As for therapy, I'm nearing the end. For now, at least. Guess that plot has yielded its fruit and ready lay fallow a bit. Therapy is a little like house chores: you go to replace a light bulb when you notice the base is loose, and as you screw it tighter you see bad wiring, and as you open up the box you see some water damage...and the next thing you know you know you're tearing out chunks of plaster and replaining the floors. Each memory box is like that for me. Opening one up leads to two more boxes that want for opening. Next thing: I'm a kid at Christmas with a hundred open boxes scattered around me. But, as with Christmas, there's a finite number of boxes you can fit under a tree. And there's only so many memory boxes I carry around that need opening. Overall, this is good.

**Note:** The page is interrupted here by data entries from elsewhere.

-- ==== Sys2Proof/Tests/Slice0.lean ====
section
/-!
SUPPORT. Tests: terms that the well-formedness check refuses, words of the spec's encodings, single steps with results taken from the
spec, and for each statement a concrete state and operands that meet the hypotheses of each of its clauses.
-/
set_option Elab.async false

namespace Sys2Proof.Tests
open Sys2Proof Sys2Proof.Machine Sys2Proof.Claims

/-! ## Building states -/

def always : Pred := ⟨false, 0⟩
def never : Pred := ⟨true, 0⟩
def fmt {M : Type} (m : M) (d a b c : Reg) (imm : BitVec 32) : Fmt M := ⟨always, d, a, b, c, m, imm⟩
/-- x1 from x2 and x3, and with x4. -/
def rr {M : Type} (m : M) : Fmt M := fmt m (.x 1) (.x 2) (.x 3) (.x 0) 0
def rrr {M : Type} (m : M) : Fmt M := fmt m (.x 1) (.x 2) (.x 3) (.x 4) 0
/-- The current thread with a word in an x register, with a whole cell in one, or with an update of its own. -/
def putX (s : State) (n : Fin 32) (w : Word) : State := s.setTh (s.th.writeX n ⟨w, false, .present⟩)
def putCell (s : State) (n : Fin 32) (w : Word) (b : Bool) (st : RState) : State := s.setTh (s.th.writeX n ⟨w, b, st⟩)
def handler (s : State) : State := s.setTh { s.th with hm := true }
def s0 : State := State.reset
/-- The state in which the current thread issues, with its core's and its thread's records as at launch. -/
def run0 : State := s0.setTh { s0.th with run := .running }

theorem issues_iff {M : Type} (s : State) (o : Fmt M) : s.Issues o ↔ s.predOn o.pred = true ∧ (s.read o.imm o.a).st = .present
    ∧ (s.read o.imm o.b).st = .present ∧ (s.read o.imm o.c).st = .present ∧ s.destBusy o.d [o.a, o.b, o.c] = false :=
  ⟨fun h => ⟨h.on, h.a, h.b, h.c, h.free⟩, fun ⟨p, a, b, c, d⟩ => ⟨p, a, b, c, d⟩⟩

/-- A check that answers a value, in a form that can be decided. -/
def answers {α : Type} [DecidableEq α] (r : Except Stop α) (a : α) : Bool :=
  match r with | .ok b => decide (b = a) | .error _ => false
theorem answers_ok {α : Type} [DecidableEq α] {r : Except Stop α} {a : α} (h : answers r a = true) : r = .ok a := by
  unfold answers at h
  split at h
  · rw [of_decide_eq_true h]
  · exact absurd h (by decide)
/-- A step that answers a state with a property. -/
def goes (r : Host.Outcome State Fault Refusal) (p : State → Bool) : Bool := match r with | .next t => p t | _ => false

/-! ## Witnesses: slots and scalars -/

def bounded2 : State := putCell s0 2 5 true .present
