theorem dualFetchByte_allRam {s : State} (h : s.AllRam) (p q : Operand) :
    dualFetchByte p q s = .next
      (⟨s.operandByte p, ⟨(s.resolved p .byte).ea q,
          ((s.resolved p .byte).resolved q .byte).wordAt ((s.resolved p .byte).ea q),
          (s.resolved p .byte).operandByte q⟩⟩,
        (s.resolved p .byte).resolved q .byte) := by
  simp only [dualFetchByte, fetchByte_allRam h, andThen_next, fetchByte_allRam (h.resolved p .byte)]

/-- `regFetch` over plain RAM (R150). -/
theorem regFetch_allRam {s : State} (h : s.AllRam) (p : Operand) (d : Reg) :
    regFetch p d s = .next (⟨s.operandWord p, (s.resolved p .word).reg d⟩, s.resolved p .word) := by
  simp only [regFetch, fetchWord_allRam h, andThen_next, readReg_allRam (h.resolved p .word)]

/-- The shift count over plain RAM (R220). -/
theorem shiftCount_allRam {s : State} (h : s.AllRam) (c : BitVec 4) :
    shiftCount c s = .next (s.shiftPlaces c, s) := by
  unfold shiftCount State.shiftPlaces
  by_cases hc : c = 0#4
  · simp only [hc, if_true, readReg_allRam h, andThen_next, ne_eq, not_true_eq_false, if_false]
    have hx : ((s.reg 0#4).extractLsb' 0 4).toNat = (s.reg 0#4).toNat % 16 := by
      simp [BitVec.extractLsb'_toNat]
    unfold cruCount
    by_cases hz : (s.reg 0#4).toNat % 16 = 0
    · rw [if_pos hz, if_pos (BitVec.eq_of_toNat_eq (by rw [hx, hz]; rfl))]
    · rw [if_neg hz, if_neg fun h0 => hz (by rw [← hx, h0]; rfl), hx]
  · simp [hc]

end Sys2Proof.Machine
end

I haven't yet been to the new Nationals Stadium. I have not enrolled for swim lessons. I did start to go back to the gym, but fell out of the schedule soon after. I still weigh too much (though a bit less), drink too much (same) and blog too little. I have found a good number of new recipes that yield great beauty in the kitchen, have grown a bit happier with others and maybe - maybe - become a little bit better boyfriend. I have not written my friend JR the letter that lies scattered in bits in a folder in a backpack on my bedroom floor. Perhaps it's less a letter and more a rehearsal for a book. Perhaps so is this.

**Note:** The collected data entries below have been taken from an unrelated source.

/-- Everything a step can begin with: a kept word, a trap entry, the idle code, or a fetch. -/
theorem beginStep_next {s t : State} {word : Option Word} (h : beginStep s = .next (word, t)) :
    t = s.withPendingX none ∨ (∃ v m, word = none ∧ trapEnter v m s.takeSample = .next t) ∨
      (word = none ∧ t = s.takeSample.emit (.ext idleCode)) ∨
      ∃ w, word = some w ∧ fetch (s.takeSample.withInhibit false) = .next (w, t) := by
  have trap : ∀ {v m}, endStep (trapEnter v m s.takeSample) = .next (word, t) →
      word = none ∧ trapEnter v m s.takeSample = .next t := fun h => by
    obtain ⟨u, entered, hn⟩ := andDo_eq_next.mp h
    cases hn
    exact ⟨rfl, entered⟩
  have wait : idleOrFetch s.takeSample = .next (word, t) →
      (word = none ∧ t = s.takeSample.emit (.ext idleCode)) ∨
        ∃ w, word = some w ∧ fetch (s.takeSample.withInhibit false) = .next (w, t) := fun h => by
    rw [idleOrFetch] at h
    split at h
    · cases h
      exact .inl ⟨rfl, rfl⟩
    · obtain ⟨w, u, fetched, hn⟩ := andThen_eq_next.mp h
      cases hn
      exact .inr ⟨w, rfl, fetched⟩
  unfold beginStep at h
  split at h
  · cases h
  · split at h
    · cases h
      exact .inl rfl
    · unfold sampled at h
      split at h
      · exact .inr (.inl ⟨_, _, trap h⟩)
      · split at h
        · exact .inr (.inl ⟨_, _, trap h⟩)
        · split at h
          · split at h
            · exact .inr (.inl ⟨_, _, trap h⟩)
            · exact .inr (.inr (wait h))
          · exact .inr (.inr (wait h))

/-! ## The invariant (spec/10_state.md, R21, R22) -/

theorem Effect.inv {i : Instr} {P : Word → Prop} {s t : State} (e : Effect i P s t)
    (inv : s.Inv) : t.Inv := by
  obtain ⟨evenPc, evenWp, wf⟩ := inv
  obtain ⟨pc, wp⟩ := e.even evenPc evenWp
  exact ⟨pc, wp, e.wf wf⟩

theorem Steady.inv {P : Word → Prop} {k : Word} {s t : State} (h : Steady P (2#16 * k) s t)
    (inv : s.Inv) : t.Inv := by
  obtain ⟨evenPc, evenWp, wf⟩ := inv
  exact ⟨by rw [h.pc]; exact add_even evenPc (two_mul_even k), by rwa [h.frame.wp], h.wf wf⟩

theorem executeWord_inv (n : Nat) : ∀ {w : Word} {s t : State}, s.Inv →
    executeWord n w s = .next t → t.Inv := by
  induction n with
  | zero =>
    intro w s t inv run
    cases run
    exact inv
  | succ n ih =>
    intro w s t inv run
    cases decoded : decode w with
    | none =>
      rw [executeWord_of_unassigned n decoded] at run
      cases run
    | some i =>
      rcases isExecute_cases i with notX | ⟨p, rfl⟩
      · rw [executeWord_of_decode n decoded notX] at run
        obtain ⟨_, e⟩ := (behaves notX).effect run
        exact e.inv inv
      · rw [executeWord_of_x n decoded] at run
        obtain ⟨o, u, fetched, rest⟩ := andThen_eq_next.mp run
        exact ih ((fetchWord_steady fetched).inv inv) rest

theorem exec_inv {i : Instr} {s t : State} (inv : s.Inv) (run : exec i s = .next t) : t.Inv := by
  rcases isExecute_cases i with notX | ⟨p, rfl⟩
  · obtain ⟨_, e⟩ := (behaves notX).effect run
    exact e.inv inv
  · obtain ⟨o, u, fetched, rest⟩ := andThen_eq_next.mp run
    exact executeWord_inv _ ((fetchWord_steady fetched).inv inv) rest

theorem beginStep_inv {s t : State} {word : Option Word} (inv : s.Inv)
    (h : beginStep s = .next (word, t)) : t.Inv := by
  have sampledInv : s.takeSample.Inv := by simpa [State.Inv] using inv
  rcases beginStep_next h with rfl | ⟨v, m, -, entered⟩ | ⟨-, rfl⟩ | ⟨w, -, fetched⟩
  · exact inv
  · obtain ⟨_, _, -, -, -, pc, wp, wf⟩ := trapEnter_next entered
    exact ⟨pc, wp, wf sampledInv.2.2⟩
  · exact sampledInv
  · exact (fetch_steady fetched).inv (k := 1#16) sampledInv

/-- Settles O56: the start of a step keeps the invariant, and so does every instruction. -/
theorem everyStepKeepsInvariant : Obligations.EveryStepKeepsInvariant := by
  intro s t inv run
  obtain ⟨word, u, begun, -⟩ := andThen_eq_next.mp run
  have mid := beginStep_inv inv begun
  cases word with
  | none =>
    cases (step_of_none begun).symm.trans run
    exact mid
  | some w =>
    cases decoded : decode w with
    | none => cases (step_of_unassigned begun decoded).symm.trans run
    | some i => exact exec_inv mid ((step_of_word begun decoded).symm.trans run)

/-- Settles O57: the reset state is a concrete one. -/
theorem invariantHoldsAtReset : Obligations.InvariantHoldsAtReset := by
  unfold Obligations.InvariantHoldsAtReset State.Inv
  decide

/-- Settles O58: the bytes of the RESET vector are the platform's, named at power-up. -/
theorem resetLeavesTheSpecifiedState : Obligations.ResetLeavesTheSpecifiedState := by
  unfold Obligations.ResetLeavesTheSpecifiedState
  decide

end Sys2Proof.Machine

namespace Sys2Proof

/-! ## The unassigned words (spec/30_encoding.md, R100), format by format -/

theorem decodeControl_eq_none (w : Word) :
    decodeControl w = none ↔ w.toNat / 2 ^ 5 % 2 ^ 4 = 9 := by
  simp only [decodeControl, slice_toNat]
  split <;> simp only [reduceCtorEq, false_iff, true_iff, imp_false] at * <;> omega

theorem decodeSingle_eq_none (w : Word) :
    decodeSingle w = none ↔ 14 ≤ w.toNat / 2 ^ 6 % 2 ^ 4 := by
  simp only [decodeSingle, slice_toNat]
  split <;> simp only [reduceCtorEq, false_iff, true_iff, imp_false] at * <;> omega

I'm reading more (we'll discuss "All the President's Men" soon and move onto our next DWD book) and remembering more of what I read. I'm not spending enough time with my friends - in person here in DC or online elsewhere. I've gone out to more art and theater, but seen few movies at all.

But most I am looking forward to the harvest. To bags of tomatoes that I will make into slow-cooked summer tomato sauce which I'll use for everything from now until February. I'm looking forward to seeing what several months of diet and exercise can create. I'm looking forward to breaking new sod in work and planting new crops in therapy. I'm looking forward to better ways to take stock and new recipes to make stock. And I'm looking forward to sharing all of these things and more with all my family.

No links in this post! OMG. Just didn't feel I had that much to link about.